KFAS
- Casa Grande, Arizona; United States;
- Frequency: 1260 kHz

History
- First air date: December 6, 1956
- Last air date: At least November 1995 (license cancelled February 9, 1997)
- Former call signs: KPIN (1956–1989)
- Call sign meaning: Francis Albert Sinatra

Technical information
- Facility ID: 2752
- Power: 1,000 watts day; 93 watts night;

= KFAS =

Radio station in Casa Grande, Arizona (1956–1997)

KFAS was a radio station on 1260 kHz in Casa Grande, Arizona, United States, which operated from December 6, 1956, to at least November 1995. Its FCC license was canceled on February 9, 1997.

==History==
KPIN (call letters standing for Pinal County) signed on December 6, 1956, as the first radio station in Casa Grande.
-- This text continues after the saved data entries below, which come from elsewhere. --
-- ==== Sys2Proof/Laws/KeepsRotation.lean ====
section
/-!
SUPPORT. What the operations of Machine/Rotation.lean keep.
-/

set_option linter.all false

namespace Sys2Proof.Machine

variable {b : Bool} {s0 : State}

theorem State.setRot_keeps {s : State} {r : RotSt} (h : s0.Keeps b s) :
    s0.Keeps b (State.setRot s r) := by
  unfold State.setRot
  repeat' with_reducible first | assumption | refine keeps_mk (keeps_up ?_)

theorem State.rotEnd_keeps {s : State} (h : s0.Keeps b s) :
    s0.Keeps b (State.rotEnd s) := by
  unfold State.rotEnd
  repeat' with_reducible first | assumption | refine State.setRot_keeps ?_

theorem State.rotFail_keeps {s : State} {u : Nat} (h : s0.Keeps b s) :
    s0.Keeps b (State.rotFail s u) := by
  unfold State.rotFail
  repeat' with_reducible first
    | assumption | refine keeps_ite (fun _ => ?_) (fun _ => ?_) | refine State.event_keeps ?_ | refine State.wr_keeps ?_
    | refine State.bump_keeps ?_ | refine State.safeDecide_keeps ?_ | refine State.raiseCastle_keeps ?_ | refine State.quarantine_keeps ?_

theorem State.rotTimeout_keeps {s : State} {u : Nat} (h : s0.Keeps b s) :
    s0.Keeps b (State.rotTimeout s u) := by
  unfold State.rotTimeout
  repeat' with_reducible first
    | assumption | refine keeps_ite (fun _ => ?_) (fun _ => ?_) | refine State.rotEnd_keeps ?_ | refine State.event_keeps ?_
    | refine State.bump_keeps ?_ | refine State.setRot_keeps ?_ | refine State.rotFail_keeps ?_

theorem execForceGraceExpire_keeps {s : State} (h : s0.Keeps false s) :
    s0.KeepsO false (execForceGraceExpire s) := by
  unfold execForceGraceExpire
  repeat' with_reducible first
    | assumption | refine keepsO_next ?_ | refine keeps_ite (fun _ => ?_) (fun _ => ?_) | refine State.rotTimeout_keeps ?_
    | refine State.restWrite_keeps ?_ | split

theorem execSelfTestDone_keeps {fault : Bool} {s : State} (h : s0.Keeps b s) :
    s0.KeepsO b (execSelfTestDone fault s) := by
  unfold execSelfTestDone
  repeat' with_reducible first
    | assumption | refine keepsO_next ?_ | refine keeps_ite (fun _ => ?_) (fun _ => ?_) | refine State.rotEnd_keeps ?_
    | refine State.setRot_keeps ?_ | refine State.rotFail_keeps ?_ | refine State.wr_keeps ?_ | split

theorem State.rotWrap_keeps {s : State} (h : s0.Keeps b s) :
    s0.Keeps b (State.rotWrap s) := by
  unfold State.rotWrap
  repeat' with_reducible first
    | assumption | refine keeps_ite (fun _ => ?_) (fun _ => ?_) | refine State.bumpW_keeps ?_ | refine State.event_keeps ?_
    | refine State.setRot_keeps ?_

theorem State.rotEntry_keeps {s : State} (h : s0.Keeps false s) :
    s0.Keeps false (State.rotEntry s) := by
  unfold State.rotEntry
  repeat' with_reducible first
    | assumption | refine keeps_ite (fun _ => ?_) (fun _ => ?_) | refine State.rotWrap_keeps ?_ | refine State.setRot_keeps ?_
    | refine State.wr_keeps ?_ | refine State.bump_keeps ?_ | refine State.rotTimeout_keeps ?_ | refine State.restWrite_keeps ?_
    | refine State.bumpW_keeps ?_

theorem execRestGraceExpire_keeps {s : State} (h : s0.Keeps false s) :
    s0.KeepsO false (execRestGraceExpire s) := by
  unfold execRestGraceExpire
  repeat' with_reducible first
    | assumption | refine keepsO_next ?_ | refine keeps_ite (fun _ => ?_) (fun _ => ?_) | refine State.restWrite_keeps ?_
    | refine State.setRot_keeps ?_ | split

theorem execRotationEntryStart_keeps {s : State} (h : s0.Keeps false s) :
    s0.KeepsO false (execRotationEntryStart s) := by
  unfold execRotationEntryStart
  repeat' with_reducible first
    | assumption | refine keepsO_next ?_ | refine keeps_ite (fun _ => ?_) (fun _ => ?_) | refine State.rotEntry_keeps ?_

end Sys2Proof.Machine
end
It broadcast with 1,000 watts during the day on 1260 kHz and was owned by the ABC Service Company, named for its three proprietors: E. Glenn Abercrombie, Milton F. Brown, Jr., and N. L. Caperton. Within six months of signing on, ABC Service Company sold the station to John W. Parham and David A. Garee, who promptly exited the partnership. In 1966, Casa Grande Broadcasting bought the station; by the time of its sale to KPIN, Inc. at the end of 1970, it held an affiliation with the Mutual Broadcasting System. In 1973, an application was made by new owner Santa Cruz Valley Communication Systems for an FM partner on 105.5 MHz; Brett F. Eisele filed a mutually exclusive application and won the frequency, which signed on as KBFE in 1976.

In 1989, a consortium of owners including Frank Sinatra bought the station, continuing a revolving door of owners. The call sign was changed to KFAS, and it was paired with KFAS-FM (the former KBFE) at 105.5 MHz, giving it the FM counterpart it had not been able to obtain 15 years prior. The call sign was derived from Sinatra's initials. KFAS broadcast country music, while KFAS-FM held an adult contemporary format. By 1990, KFAS had flipped to Spanish to fill a void created when station KXMK changed formats to classical music in a simulcast with Phoenix-area station KONC. Ultimately, the two stations began simulcasting again. However, the combo soon became embroiled in a buyout, lawsuits, and in 1992, a suit filed by the Associated Press which sought $28,158 in unpaid wire service bills.

In 1995, KFAS's FM counterpart (by now known as KKER), which had upgraded its facilities in order to become a rimshot into Phoenix, was bought by McDaniel and Callaham and began broadcasting the K-LOVE network, changing its calls to KLVA and later being sold directly to the Educational Media Foundation. One last go was made of 1260 AM late in 1995, when it returned to the air after an absence of more than two years and bearing a country format. It also sought to use the KKER call sign that had been used by 105.5 FM. This final incarnation of the station was short-lived, disappearing quickly, and the license was canceled in February 1997 for failure to transmit in a 12-month period under Section 312(g) of the Communications Act.

In May 2010, 1260 AM returned to Pinal County when KBSZ relocated from Wickenburg to Apache Junction, moving from 1250 kHz.